The Chancellor Jeremy Hunt has announced a raft of new fiscal measures in the 2023 autumn statement.

Commenting on the statement, Roger Mortlock, CEO at CPRE, said:

On the extension to the mortgage guarantee scheme:

‘People are crying out for genuinely affordable and social rented homes, both of which are in desperately short supply in all parts of the country. This morning, the government announced an extension to the mortgage guarantee scheme but nothing about investing in the kinds of housing that will help to fix our hidden rural housing crisis.

‘The government must act now to ensure there is a supply of the homes people need. If it doesn’t, the future of our countryside communities will be at stake.’

On stamp duty rebates for people who make their homes more energy efficient

‘We agree with the government that people’s homes need to be more energy efficient, for the sake of both the planet and people’s pockets. But why is there still no requirement for new houses and other buildings to include solar panels? The proposed stamp duty rebates are a drop in the ocean when what we need is a rooftop solar revolution. Only by making huge changes to the way we generate our electricity will we meet our zero obligations and protect the countryside for generations to come.

‘New homes should set the standard for energy efficiency. To turn this into a reality, the government must be bold and make rooftop solar panels compulsory in all new developments, not fiddle around with things like stamp duty.’

On individual payments to people with new energy infrastructure built close to their property

‘Planning decisions should be in the wider public interest rather than just being about compensating people for loss of property values. Individual householder payments don’t make sense for rural communities. It would be far better for National Grid and others to invest in community energy schemes that make communities as a whole better able to adapt to climate change and move towards net zero.

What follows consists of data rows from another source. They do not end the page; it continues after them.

/-- R166: 8xy4, for every x and y: V[x] gets the sum modulo 256, VF the carry unless x names VF. Where x names VF the sum replaces
the carry, because the statements run in written order: the spec's decision D8 (R172; log 14). -/
def Obligations.AddRegistersWritesSumAndCarry : Prop :=
  ∀ x y : Reg,
    decode (BitVec.ofNat 16 (0x8004 + x.val * 0x100 + y.val * 0x10)) = .instr (.addReg x y) ∧
    ∀ s : State, ∃ t, exec (.addReg x y) s = .next t ∧
      (t.getV x).toNat = ((s.getV x).toNat + (s.getV y).toNat) % 256 ∧
      (x ≠ vF → (t.getV vF).toNat = if (s.getV x).toNat + (s.getV y).toNat > 255 then 1 else 0) ∧
      RegsUnchanged [vF, x] s t ∧ Unchanged [.regs] s t

/-- R167, R169: the subtractions, for every x and y. The flag compares the old operands (strictly in 8xy5, not in 8xy7, C6); the
difference reads VF, where x or y names it, after the flag write (the spec's decision D8, log 14). -/
def Obligations.SubtractionsWriteFlagThenDifference : Prop :=
  ∀ (x y : Reg) (s : State),
    (∃ t, exec (.sub x y) s = .next t ∧
      (let c := if (s.getV x).toNat > (s.getV y).toNat then 1 else 0
       let a := if x = vF then c else (s.getV x).toNat
       let b := if y = vF then c else (s.getV y).toNat
       (t.getV x).toNat = (256 + a - b) % 256 ∧ (x ≠ vF → (t.getV vF).toNat = c)) ∧
      RegsUnchanged [vF, x] s t ∧ Unchanged [.regs] s t) ∧
    (∃ t, exec (.subn x y) s = .next t ∧
      (let c := if (s.getV y).toNat ≥ (s.getV x).toNat then 1 else 0
       let a := if x = vF then c else (s.getV x).toNat
       let b := if y = vF then c else (s.getV y).toNat
       (t.getV x).toNat = (256 + b - a) % 256 ∧ (x ≠ vF → (t.getV vF).toNat = c)) ∧
      RegsUnchanged [vF, x] s t ∧ Unchanged [.regs] s t)

/-- R168, R170: the shifts, for every x: VF gets the bit shifted out, V[x] the shifted value, read after the flag write
where x names VF (the spec's decision D8, log 14). -/
def Obligations.ShiftsWriteFlagThenResult : Prop :=
  ∀ (x : Reg) (s : State),
    (∃ t, exec (.shr x) s = .next t ∧
      (let f := (s.getV x).toNat % 2
       (t.getV x).toNat = (if x = vF then f else (s.getV x).toNat) / 2 ∧ (x ≠ vF → (t.getV vF).toNat = f)) ∧
      RegsUnchanged [vF, x] s t ∧ Unchanged [.regs] s t) ∧
    (∃ t, exec (.shl x) s = .next t ∧
      (let f := (s.getV x).toNat / 128
       (t.getV x).toNat = (if x = vF then f else (s.getV x).toNat) * 2 % 256 ∧ (x ≠ vF → (t.getV vF).toNat = f)) ∧
      RegsUnchanged [vF, x] s t ∧ Unchanged [.regs] s t)

/-- R172: every cell of the table of outcomes when a group-8 instruction names VF. The table is the spec's inference from its
decision D8 (log 14). -/
def Obligations.FlagAliasingTable : Prop :=
  ∀ (r : Reg) (s : State), r ≠ vF →
    (let f := (s.getV vF).toNat
     let b := (s.getV r).toNat
     (∃ t, exec (.addReg vF r) s = .next t ∧ (t.getV vF).toNat = (f + b) % 256) ∧
     (∃ t, exec (.addReg r vF) s = .next t ∧ (t.getV r).toNat = (b + f) % 256 ∧
       (t.getV vF).toNat = if b + f > 255 then 1 else 0) ∧
     (∃ t, exec (.addReg vF vF) s = .next t ∧ (t.getV vF).toNat = 2 * f % 256) ∧
     (∃ t, exec (.sub vF r) s = .next t ∧ (t.getV vF).toNat = (256 + (if f > b then 1 else 0) - b) % 256) ∧
     (∃ t, exec (.sub r vF) s = .next t ∧ (t.getV vF).toNat = (if b > f then 1 else 0) ∧
       (t.getV r).toNat = (256 + b - (if b > f then 1 else 0)) % 256) ∧
     (∃ t, exec (.sub vF vF) s = .next t ∧ (t.getV vF).toNat = 0) ∧
     (∃ t, exec (.shr vF) s = .next t ∧ (t.getV vF).toNat = 0) ∧
     (∃ t, exec (.subn vF r) s = .next t ∧ (t.getV vF).toNat = (256 + b - (if b ≥ f then 1 else 0)) % 256) ∧
     (∃ t, exec (.subn r vF) s = .next t ∧ (t.getV vF).toNat = (if f ≥ b then 1 else 0) ∧
       (t.getV r).toNat = (256 + (if f ≥ b then 1 else 0) - b) % 256) ∧
     (∃ t, exec (.subn vF vF) s = .next t ∧ (t.getV vF).toNat = 0) ∧
     (∃ t, exec (.shl vF) s = .next t ∧ (t.getV vF).toNat = 2 * (f / 128)))

/-- R171: Cxnn gives the step's random byte under the mask: the host's byte if it has supplied one, whichever it is (every value
is admitted, the spec's decision D10, log 4); only bits set in nn can be 1. -/
def Obligations.RandomByteIsMasked : Prop :=
  ∀ (x : Reg) (nn : Byte) (s : State), ∃ t, exec (.rnd x nn) s = .next t ∧
    (∃ rnd : Byte, t.getV x = rnd &&& nn ∧ ∀ (b : Byte) (l : List Byte), s.rndIn = b :: l → rnd = b) ∧
    (∀ k, (t.getV x).getLsbD k = true → nn.getLsbD k = true) ∧ RegsUnchanged [x] s t ∧ Unchanged [.regs] s t

/-! ### Index and memory (44_index_memory.md) -/

/-- R200: Annn, encoding, value and frame. -/
def Obligations.LoadIndexSetsI : Prop :=
  ∀ nnn : Addr, decode (BitVec.ofNat 16 (0xA000 + nnn.toNat)) = .instr (.ldI nnn) ∧
    ∀ s : State, ∃ t, exec (.ldI nnn) s = .next t ∧ t.i = nnn ∧ Unchanged [.index] s t

/-- R201, R202: Fx1E sets I to addr(I + V[x]) (beyond 0xFFF the spec's decision D2, log 1) and Fx29 to 0x050 + V[x] * 5, unmasked
(the spec's inference, log 27). Neither writes VF. -/
def Obligations.IndexArithmetic : Prop :=
  ∀ (x : Reg) (s : State),
    (∃ t, exec (.addIVx x) s = .next t ∧ AddrResult s (s.i.toNat + (s.getV x).toNat) t.i ∧
      AddrReports s t [(s.i.toNat : Int) + (s.getV x).toNat] ∧ Unchanged [.index, .err, .events] s t) ∧
    (∃ t, exec (.ldFVx x) s = .next t ∧ t.i.toNat = 0x050 + (s.getV x).toNat * 5 ∧ Unchanged [.index] s t)

/-- R203: Fx33 stores three decimal digits of V[x], hundreds first, at addr(I), addr(I + 1), addr(I + 2); every other byte is as
before. That I is unchanged is the spec's inference (R27; log 27); addresses beyond 0xFFF rest on its decision D2 (log 1). -/
def Obligations.BcdStoresThreeDigits : Prop :=
  ∀ (x : Reg) (s : State), ∃ (t : State) (h d u : Byte), exec (.ldBVx x) s = .next t ∧
    h.toNat * 100 + d.toNat * 10 + u.toNat = (s.getV x).toNat ∧ d.toNat ≤ 9 ∧ u.toNat ≤ 9 ∧
    Stores s t s.i.toNat [h, d, u] ∧
    AddrReports s t [(s.i.toNat : Int), (s.i.toNat : Int) + 1, (s.i.toNat : Int) + 2] ∧
    Unchanged [.memory, .err, .events] s t

/-- R204: Fx55 stores exactly the x + 1 bytes V[0..x] at addr(I + k); every other byte is as before.
That I is unchanged is the spec's inference (R204, R27; log 27); addresses beyond 0xFFF rest on its decision D2 (log 1). -/
def Obligations.StoreRegistersWritesXPlusOneBytes : Prop :=
  ∀ (x : Reg) (s : State), ∃ (t : State) (bs : List Byte), exec (.ldMemVx x) s = .next t ∧
    bs.length = x.val + 1 ∧ (∀ k : Reg, (h : k.val < bs.length) → bs[k.val] = s.getV k) ∧
    Stores s t s.i.toNat bs ∧
    AddrReports s t ((List.range (x.val + 1)).map (fun k : Nat => (s.i.toNat : Int) + k)) ∧
    Unchanged [.memory, .err, .events] s t

/-- R205: Fx65 loads V[0..x] from addr(I + k) and no other register; memory is unchanged.
That I is unchanged is the spec's inference (R27; log 27); addresses beyond 0xFFF rest on its decision D2 (log 1). -/
def Obligations.LoadRegistersReadsXPlusOneBytes : Prop :=
  ∀ (x : Reg) (s : State), ∃ t, exec (.ldVxMem x) s = .next t ∧
    (∀ r : Reg, t.getV r = if r ≤ x then s.readByte (s.norm ((s.i.toNat : Int) + r.val)) else s.getV r) ∧
    AddrReports s t ((List.range (x.val + 1)).map (fun k : Nat => (s.i.toNat : Int) + k)) ∧
    Unchanged [.regs, .err, .events] s t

‘The National Grid already works to bury existing or new pylons in protected landscapes, but that is because improving these landscapes is a benefit for the whole nation rather than just those who live near to where the undergrounding takes place.

‘When the will is there, we can protect our iconic landscapes and meet our nation’s energy needs.’

On plans to speed up planning decisions

‘This will not resolve the chronic under-funding of planning departments that is to blame for the inability of Local Planning Authorities and Planning Inspectorates to meet deadlines. Speeding up the decision-making process without additional resources will inevitably lead to councils approving lower-quality applications. Councils will be financially incentivised to push schemes through rather than consider them on their merits and adherence to relevant planning policies.

‘Planning departments need more money in order to train and recruit the staff required to provide a high-quality service.’